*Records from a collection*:
/-- Header fields of a slot (R53). -/
def slotField (s : State) (n off len : Nat) : Nat := memLE s.mbx.slots (slotAddr n + off) len
def slotOpcode (s : State) (n : Nat) : Nat := slotField s n 0 2
def slotSequence (s : State) (n : Nat) : Nat := slotField s n 2 2
def slotLength (s : State) (n : Nat) : Nat := slotField s n 4 2
def slotFlags (s : State) (n : Nat) : Nat := slotField s n 6 2
def slotStatus (s : State) (n : Nat) : Nat := slotField s n 8 2

/-- The parameter bytes of a slot. -/
def slotBody (s : State) (n : Nat) : Body :=
  memBytes s.mbx.slots (slotAddr n + 16) (min 496 (slotLength s n))

/-- Write bytes into a slot. -/
def slotWrite (s : State) (n off : Nat) (bs : List Byte) : State :=
  { s with mbx.slots := memPutBytes s.mbx.slots (slotAddr n + off) bs }

/-- Firmware completes a command (R57, R59): response, length, status; busy and started cleared, done set;
last the record, unless `no_record`. -/
def mbxFinish (s : State) (n status errOff : Nat) (resp : List Byte) : State :=
  let op := slotOpcode s n
  let sq := slotSequence s n
  let fl := slotFlags s n
  let s1 := slotWrite s n 16 resp
  let s2 := slotWrite s1 n 0x0A (leBytes 2 resp.length)
  let s3 := slotWrite s2 n 0x08 (leBytes 2 status)
  let s4 := attnEdge s3 { s3 with
    mbx.arrival := s3.mbx.arrival.erase n
    mbx.started := s3.mbx.started.erase n
    mbx.heldSlots := s3.mbx.heldSlots.erase n
    mbx.done := s3.mbx.done ||| BitVec.ofNat 40 (2 ^ n) }
  if fl.testBit 2 then s4
  else postTo s4 (fl % 4)
    { ts := classL s4, code := 0x0100, source := n, origin := s4.ring.stageAddr,
      payload := leBytes 2 op ++ leBytes 2 sq ++ leBytes 2 status ++ leBytes 2 resp.length ++
        leBytes 2 errOff }

/-- Complete with status OK. -/
def mbxOk (s : State) (n : Nat) (resp : List Byte) : State := mbxFinish s n 0 0 resp

/-- Complete with a rejection (R63, R64): 8 bytes of response. -/
def mbxReject (s : State) (n : Nat) (r : Rej) : State :=
  mbxFinish s n r.code r.off (leBytes 2 r.off ++ [0, 0] ++ leBytes 4 r.info)

/-- The first failure of a list of checks (R66). -/
def firstRej : List (Option Rej) → Option Rej
  | [] => none
  | none :: l => firstRej l
  | some r :: _ => some r

def rejIf (bad : Bool) (code off info : Nat) : Option Rej := if bad then some ⟨code, off, info⟩ else none

def eLength (info : Nat) : Option Rej := some ⟨0x0102, 0xFF04, info⟩
def eRange (bad : Bool) (off : Nat) : Option Rej := rejIf bad 0x0103 off 0
def eComb (bad : Bool) (off : Nat) : Option Rej := rejIf bad 0x0104 off 0
def eState (bad : Bool) : Option Rej := rejIf bad 0x0105 0xFFFF 0
def eStateAt (bad : Bool) (off : Nat) : Option Rej := rejIf bad 0x0105 off 0
def eBusy (bad : Bool) : Option Rej := rejIf bad 0x0106 0xFFFF 0
def eBusyAt (bad : Bool) (off : Nat) : Option Rej := rejIf bad 0x0106 off 0
def eVariant (bad : Bool) (off : Nat) : Option Rej := rejIf bad 0x0107 off 0
def eNoCtx (bad : Bool) (info : Nat) : Option Rej := rejIf bad 0x0108 0xFFFF info
def eNoCtxAt (bad : Bool) (off info : Nat) : Option Rej := rejIf bad 0x0108 off info
def eSeq (bad : Bool) : Option Rej := rejIf bad 0x010A 0xFFFF 0
def eSeqAt (bad : Bool) (off : Nat) : Option Rej := rejIf bad 0x010A off 0

/-- A reserved field must be 0 (R11). -/
def resv (b : Body) (off len : Nat) : Option Rej := eRange (fld b off len != 0) off

/-- A field outside `lo..hi` is rejected (R20). -/
def inRange (b : Body) (off len lo hi : Nat) : Option Rej :=
  eRange (fld b off len < lo || hi < fld b off len) off

/-- A check of a field that only the present mode makes (R635). -/
def inMode (c : Bool) (r : Option Rej) : Option Rej := if c then r else none
def offMode (c : Bool) (r : Option Rej) : Option Rej := inMode (!c) r

/-- A field that is not one of the listed values is rejected (R11). -/
def oneOf (b : Body) (off len : Nat) (l : List Nat) : Option Rej := eRange (!l.contains (fld b off len)) off

/-- A signed field outside `lo..hi` is rejected. -/
def sRange (b : Body) (off len : Nat) (lo hi : Int) : Option Rej :=
  eRange (sfld b off len < lo || hi < sfld b off len) off

/-- A field that the present mode requires to be 0 (R635). -/
def mustBe0 (b : Body) (off len : Nat) : Option Rej := eComb (fld b off len != 0) off

/-- The card's length is one fixed length. -/
def fixedLen (k : Nat) (plen : Nat) (_ : Body) : Option Nat := if plen = k then none else some k

/-- The commands accepted in Standby among those assigned in interface level 3 (R629). -/
def standbyOpcodes : List Nat :=
  [0x0101, 0x0102, 0x0103, 0x0104, 0x0201, 0x0202, 0x0203, 0x0307, 0x0403, 0x0615, 0x0704, 0x0806,
   0x0908, 0x0A01, 0x0B02, 0x0C02, 0x0C14, 0x0D04, 0x0E05, 0x0F07, 0x1001, 0x1002, 0x1003, 0x1004] ++
  [0x1005, 0x1006, 0x1007, 0x1101, 0x1102, 0x1103, 0x1201, 0x1202, 0x1203, 0x1204, 0x1205, 0x1301,
   0x1302, 0x1401, 0x1412, 0x1501, 0x1502, 0x1503, 0x1610, 0x1611]

/-- The other assigned commands (R629). -/
def runOpcodes : List Nat :=
  [0x0301, 0x0302, 0x0303, 0x0304, 0x0305, 0x0306, 0x0308, 0x0401, 0x0402, 0x0501, 0x0502, 0x0503,
   0x0504, 0x0505, 0x0506, 0x0507, 0x0508, 0x0509, 0x050A, 0x0601, 0x0602, 0x0603, 0x0610, 0x0611] ++
  [0x0612, 0x0613, 0x0614, 0x0620, 0x0701, 0x0702, 0x0703, 0x0710, 0x0801, 0x0802, 0x0803, 0x0804,
   0x0805, 0x0901, 0x0902, 0x0903, 0x0904, 0x0905, 0x0906, 0x0907, 0x0A02, 0x0A03, 0x0A04, 0x0A05] ++
  [0x0A06, 0x0B01, 0x0B03, 0x0B04, 0x0B05, 0x0B06, 0x0C01, 0x0C10, 0x0C11, 0x0C12, 0x0C13, 0x0D01,
   0x0D02, 0x0D03, 0x0E01, 0x0E02, 0x0E03, 0x0E04, 0x0F01, 0x0F02, 0x0F03, 0x0F04, 0x0F05, 0x0F06] ++
  [0x1402, 0x1410, 0x1411]

def opcodeAssigned (op : Nat) : Bool := standbyOpcodes.contains op || runOpcodes.contains op

/-- Commands that exist only on ring parts and are refused at step 3 (R21, R353, R495, R629). -/
def ringOnly (op : Nat) : Bool :=
  op / 256 == 0x0C || op == 0x0A04 || op == 0x0A05 || op == 0x0A06 || op == 0x1007

/-- The doorbell value differs from the slot's `sequence` (R55), which is checked before step 1 of R66. -/
def doorbellCheck (s : State) (n : Nat) : Option Rej :=
  rejIf (s.mbx.db.getD n 0 != slotSequence s n) 0x010A 0xFF02 0

/-- Steps 1 to 3 of R66 for an opcode. -/
def opcodeChecks (s : State) (op : Nat) : List (Option Rej) :=
  [rejIf (!opcodeAssigned op) 0x0101 0xFF00 0, rejIf (s.pwr.fwLacks.contains op) 0x010B 0xFF00 0,
   rejIf (ringOnly op && !s.fuse.ring) 0x0107 0xFF00 0]

/-- Commands refused in Standby whose own requirement gives E_STATE there at an offset of its own (R583, R632). -/
def ownStandby : List Nat := [0x1402]

/-- The checks of R66 in order, for the command in slot n under a card. -/
def cardChecks (c : Card) (n : Nat) (s : State) : Option Rej :=
  let b := slotBody s n
  firstRej (doorbellCheck s n :: opcodeChecks s c.opcode ++
    [(c.len (slotLength s n) b).bind eLength, eRange (8 ≤ slotFlags s n) 0xFF06] ++ c.fields b s ++ c.seq b s ++
    [eState (s.pwr.state == .standby && !standbyOpcodes.contains c.opcode && !ownStandby.contains c.opcode)] ++ c.state b s ++ c.res b s)

/-- Commands that, once started, hold up no later command of their group: a `DISP_DCS` that waits for blanking has no
state change to complete (R452), and an accepted `FW_ACTIVATE` waits for every command owned before it (R70). -/
def afterwards (op : Nat) : Bool := op == 0x0E04 || op == 0x1411

/-- Whether firmware runs the command of slot n now, as the command of an opcode: it owns the slot, the
command is not held or already under way, the and no earlier command of the group waits
(R55, R61, R70). -/
def mbxTurn (s : State) (op n : Nat) : Bool :=
  s.mbx.arrival.contains n && !s.mbx.heldSlots.contains n && !s.mbx.started.contains n &&
  slotOpcode s n == op &&
  !((s.mbx.arrival.takeWhile (· != n)).any fun m =>
    slotOpcode s m / 256 == op / 256 && !(afterwards (slotOpcode s m) && s.mbx.started.contains m))

/-- Run the command of slot n under its card: a rejection, a response, or work that answers later. Where it
is not the command's turn nothing runs. -/
def mbxRun (c : Card) (n : Nat) (s : State) : State :=
  if mbxTurn s c.opcode n then
    match cardChecks c n s with
    | some r => mbxReject s n r
    | none =>
      match c.effect n (slotBody s n) s with
      | (s', .now resp) => mbxOk s' n resp
      | (s', .later) => { s' with mbx.started := s'.mbx.started ++ [n] }
  else s

end Sys2Proof.Machine
end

*YOUR TASK*:
Could you set down, exactly as written, the lines above between the one holding "def cardChecks (c" and the one holding "def afterwards (op", inclusive, and nothing more?

*OUTPUT OF THE TASK*:
def cardChecks (c : Card) (n : Nat) (s : State) : Option Rej :=
  let b := slotBody s n
  firstRej (doorbellCheck s n :: opcodeChecks s c.opcode ++
    [(c.len (slotLength s n) b).bind eLength, eRange (8 ≤ slotFlags s n) 0xFF06] ++ c.fields b s ++ c.seq b s ++
    [eState (s.pwr.state == .standby && !standbyOpcodes.contains c.opcode && !ownStandby.contains c.opcode)] ++ c.state b s ++ c.res b s)

/-- Commands that, once started, hold up no later command of their group: a `DISP_DCS` that waits for blanking has no
state change to complete (R452), and an accepted `FW_ACTIVATE` waits for every command owned before it (R70). -/
def afterwards (op : Nat) : Bool := op == 0x0E04 || op == 0x1411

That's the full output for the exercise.